** WHAT YOU NEED TO DO **
Copy each line containing the word "steady" from the records that follow, please.
*** Opening of GIVEN INFORMATION ***
-- ==== Sys2Proof/Machine/Tim.lean ====
section
/-!
DEFINITION. The time unit (R347 to R374): the counter, sources and their vote, quality and holdover, steps, PPS outputs
and cues.
-/

namespace Sys2Proof.Machine

/-! ### The counter -/

/-- The nominal increment: 2 ns in 2^-40 ns (R348). -/
def incrNominal : Nat := 0x20000000000

/-- An increment within 100 ppm of nominal (R348). -/
def incrLegal (v : Nat) : Bool := ((v - incrNominal) + (incrNominal - v)) * 10000 ≤ incrNominal

/-- A TIM event (R370): vector 66 and an event of the PTP function. -/
def State.timEvent (s : State) (code r1 r2 : Nat) : State :=
  ((s.seeStatus 0 [code, r1, r2]).fire 66).event .ptp 11 code 0 r1 r2

/-- TIM_INCR_WRITE: in MANUAL mode, within 100 ppm; otherwise ignored with INCR_REJ (R348). -/
def execTimIncrWrite (t : Nat) (rq : Requester) (val : BitVec 64) (s : State) : Out State :=
  ok ((s.to t).access rq (Reg.TIM_INCR + 4) true (fun s =>
    let v := val.toNat % 2 ^ 48
    if s.flag B.TIM_SERVO_CTL_MANUAL ∧ incrLegal v then s.wr64 Reg.TIM_INCR v
    else s.setFlag B.TIM_STS_INCR_REJ true))

/-! ### Samples (R350, R352, R353) -/

/-- A source by code: 1 GNSS, 2 A, 3 B. -/
def State.source (s : State) (c : Nat) : TimeSource := Sp.at s.tim.sources TimeSource.reset c

/-- Replace a source. -/
def State.setSource (s : State) (c : Nat) (x : TimeSource) : State :=
  { s with tim := { s.tim with sources := Sp.store s.tim.sources TimeSource.reset c x } }

/-- The adj of R349 in 2^-16 ns: device time beyond what the reference counted at the nominal increment. -/
def State.adj (s : State) : Int := ((s.ctr : Int) - ((s.cyc * incrNominal : Nat) : Int)) / 2 ^ 24

/-- A source takes an offset sample in 2^-16 ns. -/
def State.sample (s : State) (c : Nat) (v : Int) : State :=
  let x := s.source c
  s.setSource c { x with
    n := x.n + 1, sum := x.sum + v, sumSq := x.sumSq + (v * v).toNat, sumAdj := x.sumAdj + (v - s.adj) }

/-- ASYM of a receiving port and domain, in ns (R353). -/
def State.asym (s : State) (port dom : Nat) : Int := signed 32 (s.rd (Reg.TIM_PORT_A_DOM_A_ASYM + 8 * port + 4 * dom))

/-- The ROLE and PORT of a domain. -/
def State.domCfg (s : State) (dom : Nat) : Nat × Nat :=
  if dom = 0 then (s.get B.TIM_DOM_A_CFG_ROLE, s.get B.TIM_DOM_A_CFG_PORT)
  else (s.get B.TIM_DOM_B_CFG_ROLE, s.get B.TIM_DOM_B_CFG_PORT)

/-- PTP_SAMPLE (R352, R353). -/
def execPtpSample (t : Nat) (it : Item) (s : State) : Out State :=
  let s := s.to t
  let a := it.d.arg0
  let dom := if argBit a 0 then 1 else 0
  let port := if argBit a 1 then 1 else 0
  ok (s.runOp 11 it (fun i => .ptpSample t i)
    { Checks.pass with
      range := it.d.context == 0 && s.devNs ≤ it.d.arg2.toNat + 2 * 10 ^ 9
      state := s.domCfg dom == (1, port) }
    (fun s it =>
      let s := s.sample (2 + dom) (signed 64 it.d.arg1.toNat - s.asym port dom * 2 ^ 16)
      s.finish it 11 .done))

/-! ### Qualification (R354) -/

/-- A source's second ends (R354): its 1 s value, the second difference with adj removed, and QUALIFIED. Averages are
rounded down to 2^-16 ns (DEDUCED, log entry 21). -/
def TimeSource.endSecond (x : TimeSource) (jump lock : Nat) : TimeSource :=
  let near (v : Int) : Nat := if v.natAbs ≤ lock * 2 ^ 16 then x.near + 1 else 0
  if x.n = 0 then { x with silent := x.silent + 1, good := 0, near := near x.val }
  else
    let v := x.sum / x.n
    let a := x.sumAdj / x.n
    let var := x.sumSq / x.n - (v * v).toNat
    let change := x.prev.map (fun p => a - p)
    let steady : Bool := match change, x.change with
      | some c, some c' => (c - c').natAbs ≤ jump * 2 ^ 16
      | _, _ => true
    { x with n := 0, sum := 0, sumSq := 0, sumAdj := 0, val := v, sd := isqrt var, prev := some a
             change := change, silent := 0, near := near v, good := if steady = true then x.good + 1 else 0 }

/-- The QUALIFIED, SUSPECT and EXCL fields of a source. -/
def srcQual (c : Nat) : Bits :=
  if c = 1 then B.TIM_SRC_STS_GNSS_QUAL else if c = 2 then B.TIM_SRC_STS_A_QUAL else B.TIM_SRC_STS_B_QUAL
/-- SUSPECT of a source. -/
def srcSuspect (c : Nat) : Bits :=
  if c = 1 then B.TIM_SRC_STS_GNSS_SUSPECT else if c = 2 then B.TIM_SRC_STS_A_SUSPECT else B.TIM_SRC_STS_B_SUSPECT
/-- Exclusion of a source by software. -/
def srcExcl (c : Nat) : Bits :=
  if c = 1 then B.TIM_SRC_STS_GNSS_EXCL else if c = 2 then B.TIM_SRC_STS_A_EXCL else B.TIM_SRC_STS_B_EXCL

/-- An offset in 2^-16 ns as nanoseconds, saturating in 32 bits, two's complement. -/
def offsetNs (v : Int) : Nat := unsigned 32 (clampInt (-(2 ^ 31)) (2 ^ 31 - 1) (v / 2 ^ 16))

/-- The second of source `c` ends: its value, its qualification, its TIM_OFFSET register. -/
def State.endSource (s : State) (c : Nat) : State :=
  let x := (s.source c).endSecond (s.param P.QUAL_JUMP_NS) (s.param P.LOCK_NS)
  let was := s.flag (srcQual c)
  let lost := s.param P.SRC_TIMEOUT ≤ x.silent || (x.good == 0 && x.silent == 0)
  let q := if was then !lost else decide (s.param P.QUAL_S ≤ x.good)
  let s := (s.setSource c x).setFlag (srcQual c) q
  s.wr (Reg.TIM_OFFSET_GNSS + 4 * (c - 1)) (offsetNs x.val)

/-! ### The vote (R355, R356) -/

/-- A source that takes part in the vote: QUALIFIED, not excluded, not SUSPECT. -/
def State.votes (s : State) (c : Nat) : Bool :=
  s.flag (srcQual c) && !s.flag (srcExcl c) && !s.flag (srcSuspect c)
    && !(c == 1 && s.flag B.TIM_SRC_STS_EXCL_SPOOF)

/-- Two sources agree: their 1 s values differ by at most AGREE_NS. -/
def State.agree (s : State) (c d : Nat) : Bool :=
  ((s.source c).val - (s.source d).val).natAbs ≤ s.param P.AGREE_NS * 2 ^ 16

/-- The other two sources. -/
def others (c : Nat) : Nat × Nat := if c = 1 then (2, 3) else if c = 2 then (1, 3) else (1, 2)

/-- A source outvoted by the other two: they agree, it disagrees with both. -/
def State.outvoted (s : State) (c : Nat) : Bool :=
  let (a, b) := others c
  s.votes c && s.votes a && s.votes b && s.agree a b && !s.agree c a && !s.agree c b

/-- SUSPECT or its clearing is posted (Table TIM-6). -/
def State.suspectEvent (s : State) (c : Nat) (isOn : Bool) : State :=
  s.timEvent 4 (c + (if isOn then 256 else 0)) (offsetNs (s.source 1).val + offsetNs (s.source c).val * 2 ^ 32)

/-- Majority rule for one source, given what it was before this second's changes. -/
def State.judgeSource (s s0 : State) (c : Nat) : State :=
  let x := s.source c
  if s0.flag (srcSuspect c) then
    let (a, b) := others c
    let agreed := if s0.flag (srcQual c) ∧ s0.votes a ∧ s0.votes b ∧ s0.agree c a ∧ s0.agree c b then x.agreed + 1
      else 0
    let s := s.setSource c { x with agreed := agreed }
    if s.param P.SUSPECT_CLEAR_S ≤ agreed then (s.setFlag (srcSuspect c) false).suspectEvent c false else s
  else
    let n := if s0.outvoted c then x.outvoted + 1 else 0
    let s := s.setSource c { x with outvoted := n, agreed := 0 }
    if 3 ≤ n then (s.setFlag (srcSuspect c) true).suspectEvent c true else s

/-- The no-majority condition: two voting sources that disagree, or three of which no two agree. -/
def State.split (s : State) : Bool :=
  match [1, 2, 3].filter (fun c => s.votes c) with
  | [a, b] => !s.agree a b
  | [a, b, c] => !s.agree a b && !s.agree a c && !s.agree b c
  | _ => false

/-- Set or clear DISAGREE, with its event. -/
def State.setDisagree (s : State) (v : Bool) : State :=
  if s.flag B.TIM_STS_DISAGREE = v then s
  else
    let s := s.setFlag B.TIM_STS_DISAGREE v
    s.timEvent 5 (if v then 256 else 0) (offsetNs (s.source 2).val + offsetNs (s.source 3).val * 2 ^ 32)

/-- Count the no-majority comparisons: DISAGREE is set after three, and cleared after three without. -/
def State.judgeSplit (s s0 : State) : State :=
  let split := s0.split
  let n := if split then s.tim.splitRun + 1 else 0
  let m := if split then 0 else s.tim.unityRun + 1
  let s := { s with tim := { s.tim with splitRun := n, unityRun := m } }
  if 3 ≤ n then s.setDisagree true else if 3 ≤ m then s.setDisagree false else s

/-- The sources in the order of SRC_PRIO. -/
def State.prio (s : State) : List Nat :=
  let p := s.param P.SRC_PRIO
  [p % 4, p / 4 % 4, p / 16 % 4]

/-- The source the vote selects (R356): FORCE, or the first of SRC_PRIO that votes while DISAGREE is clear; 0 none. -/
def State.choice (s : State) : Nat :=
  let f := s.get B.TIM_SERVO_CTL_FORCE
  if f ≠ 0 then (if s.flag (srcQual f) then f else 0)
  else if s.flag B.TIM_STS_DISAGREE then 0
  else (s.prio.find? (fun c => s.votes c)).getD 0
*** Close of GIVEN INFORMATION ***
** ANSWER BOX **
    let steady : Bool := match change, x.change with
             change := change, silent := 0, near := near v, good := if steady = true then x.good + 1 else 0 }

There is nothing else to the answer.